/-- LOAD: the checks of R93 in their order, then placement and start. -/
def State.loadDof (a : Ask) (s : State) : Did :=
  let p := a.part
  if !s.askedExists a then .refuse 18
  else if a.arg 2 ≠ 0 ∧ (a.arg 3).toNat % 16 ≠ 0 then .refuse 18
  else match s.askBytes a (a.arg 0) (a.arg 1).toNat, (if a.arg 2 = 0 then some [] else s.askBytes a (a.arg 2) (a.arg 3).toNat) with
    | some bs, some ls =>
      let d := readDof bs.toArray
      if d.badHeader then .refuse 1
      else if d.badSignature then .refuse 2
      else if d.badExtents then .refuse 3
      else if d.badBlocks then .refuse 4
      else
        let enabled := s.enabledCores p
        let (cores, s) := State.chooseCores d enabled d.recs s
        let targets := cores.flatten.foldl (fun l c => insertOnce c l) []
        let l := d.layout
        match d.relocated l with
        | none => .refuse 5
        | some (datas, lt) =>
          let t0 := targets.headD (enabled.headD 0)
          if 0x20000 < l.priv ∨ 0x200000 < l.shared ∨ targets.any (fun c => !enabled.contains c) ∨
              d.secs.any (fun x => x.kind == 4 && !s.mappedW t0 x) then .refuse 6
          else
            let moved := { d with launch := lt }
            let prio := d.recs.any fun r => r.type == 1 && decide ((s.part p).pceil < d.body r 2 1)
            let bound := 16 * (if d.ymax = 0 then d.maxYield else d.ymax)
            let list := (List.range (ls.length / 16)).map fun i =>
              (wordOf (bytesNat ((ls.drop (16 * i)).take 8)), wordOf (bytesNat ((ls.drop (16 * i + 8)).take 8)))
            if !d.recsOk || d.recs.any (moved.badRecord l) || prio ||
                targets.any (fun c => decide ((s.core c).ybud.toNat < bound)) then .refuse 7
            else match s.groupNumbers d d.recs [], s.readInjects d l datas (fun j => (cores.getD j []).headD 0) t0 list with
              | some groups, some inj =>
                let (id, s) := s.loadFile d l datas lt cores targets groups p t0 inj
                .done [id] { s with kiosk := { s.kiosk with
                  keyIds := s.kiosk.keyIds ++ [(d.file.slice d.sigAt 32).toList] } }
              | _, _ => .refuse 7
    | _, _ => .refuse 18

def execMbLoad (mb : Nat) (s : State) : Out := s.serve mb (· == 0x0010) State.loadDof

/-! ## Management messages (R418) -/

/-- A request by its OPCODE. -/
def State.perform (op : Nat) (a : Ask) (s : State) : Did :=
  if s.kiosk.stage < stageOf op then .refuse 16
  else match op with
    | 0x0001 => s.query a
    | 0x0010 => s.loadDof a
    | 0x0020 => s.mailLaunch a
    | 0x0030 => s.partCreate a
    | 0x0031 => s.partResize a
    | 0x0032 => s.partDestroy a
    | 0x0040 => s.attest a
    | 0x0050 => s.eventRead a
    | 0x0051 => s.routeEvents a
    | _ => .refuse 19

/-- MANAGEMENT_REQUEST: the oldest class 31 message to the kiosk, of kind 0x20; any other kind is answered with STATUS 19.
The answer carries the request's whole TAG. -/
def execManagementRequest (s : State) : Out :=
  match s.kiosk.requests with
  | [] => .next s
  | (src, m) :: rest =>
    let gone := fun (s : State) => { s with kiosk := { s.kiosk with requests := rest } }
    let cmd := m.payload.getD 0 0
    let answer := fun (s : State) (st : Nat) (res : List Word) =>
      (gone s).kioskSends src m.tag (answerWord st cmd :: (List.range 7).map fun i => res.getD i 0)
    if m.tag.toNat % 256 ≠ 0x20 then .next (answer s 19 [])
    else
      let a : Ask := ⟨32 + (s.core src).pid.toNat, src, (List.range 7).map fun i => m.payload.getD (i + 1) 0⟩
      match s.perform (fld cmd 0 16) a with
      | .wait s => .next s
      | .refuse st => .next (answer s st [])
      | .done res s => .next (answer s 0 res)

end Sys2Proof.Machine
end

::::

* _About this task_
May I have all of the records repeated exactly?

* _Answer to this exercise_
/-- LOAD: the checks of R93 in their order, then placement and start. -/
def State.loadDof (a : Ask) (s : State) : Did :=
  let p := a.part
  if !s.askedExists a then .refuse 18
  else if a.arg 2 ≠ 0 ∧ (a.arg 3).toNat % 16 ≠ 0 then .refuse 18
  else match s.askBytes a (a.arg 0) (a.arg 1).toNat, (if a.arg 2 = 0 then some [] else s.askBytes a (a.arg 2) (a.arg 3).toNat) with
    | some bs, some ls =>
      let d := readDof bs.toArray
      if d.badHeader then .refuse 1
      else if d.badSignature then .refuse 2
      else if d.badExtents then .refuse 3
      else if d.badBlocks then .refuse 4
      else
        let enabled := s.enabledCores p
        let (cores, s) := State.chooseCores d enabled d.recs s
        let targets := cores.flatten.foldl (fun l c => insertOnce c l) []
        let l := d.layout
        match d.relocated l with
        | none => .refuse 5
        | some (datas, lt) =>
          let t0 := targets.headD (enabled.headD 0)
          if 0x20000 < l.priv ∨ 0x200000 < l.shared ∨ targets.any (fun c => !enabled.contains c) ∨
              d.secs.any (fun x => x.kind == 4 && !s.mappedW t0 x) then .refuse 6
          else
            let moved := { d with launch := lt }
            let prio := d.recs.any fun r => r.type == 1 && decide ((s.part p).pceil < d.body r 2 1)
            let bound := 16 * (if d.ymax = 0 then d.maxYield else d.ymax)
            let list := (List.range (ls.length / 16)).map fun i =>
              (wordOf (bytesNat ((ls.drop (16 * i)).take 8)), wordOf (bytesNat ((ls.drop (16 * i + 8)).take 8)))
            if !d.recsOk || d.recs.any (moved.badRecord l) || prio ||
                targets.any (fun c => decide ((s.core c).ybud.toNat < bound)) then .refuse 7
            else match s.groupNumbers d d.recs [], s.readInjects d l datas (fun j => (cores.getD j []).headD 0) t0 list with
              | some groups, some inj =>
                let (id, s) := s.loadFile d l datas lt cores targets groups p t0 inj
                .done [id] { s with kiosk := { s.kiosk with
                  keyIds := s.kiosk.keyIds ++ [(d.file.slice d.sigAt 32).toList] } }
              | _, _ => .refuse 7
    | _, _ => .refuse 18

def execMbLoad (mb : Nat) (s : State) : Out := s.serve mb (· == 0x0010) State.loadDof

/-! ## Management messages (R418) -/

/-- A request by its OPCODE. -/
def State.perform (op : Nat) (a : Ask) (s : State) : Did :=
  if s.kiosk.stage < stageOf op then .refuse 16
  else match op with
    | 0x0001 => s.query a
    | 0x0010 => s.loadDof a
    | 0x0020 => s.mailLaunch a
    | 0x0030 => s.partCreate a
    | 0x0031 => s.partResize a
    | 0x0032 => s.partDestroy a
    | 0x0040 => s.attest a
    | 0x0050 => s.eventRead a
    | 0x0051 => s.routeEvents a
    | _ => .refuse 19

/-- MANAGEMENT_REQUEST: the oldest class 31 message to the kiosk, of kind 0x20; any other kind is answered with STATUS 19.
The answer carries the request's whole TAG. -/
def execManagementRequest (s : State) : Out :=
  match s.kiosk.requests with
  | [] => .next s
  | (src, m) :: rest =>
    let gone := fun (s : State) => { s with kiosk := { s.kiosk with requests := rest } }
    let cmd := m.payload.getD 0 0
    let answer := fun (s : State) (st : Nat) (res : List Word) =>
      (gone s).kioskSends src m.tag (answerWord st cmd :: (List.range 7).map fun i => res.getD i 0)
    if m.tag.toNat % 256 ≠ 0x20 then .next (answer s 19 [])
    else
      let a : Ask := ⟨32 + (s.core src).pid.toNat, src, (List.range 7).map fun i => m.payload.getD (i + 1) 0⟩
      match s.perform (fld cmd 0 16) a with
      | .wait s => .next s
      | .refuse st => .next (answer s st [])
      | .done res s => .next (answer s 0 res)

end Sys2Proof.Machine
end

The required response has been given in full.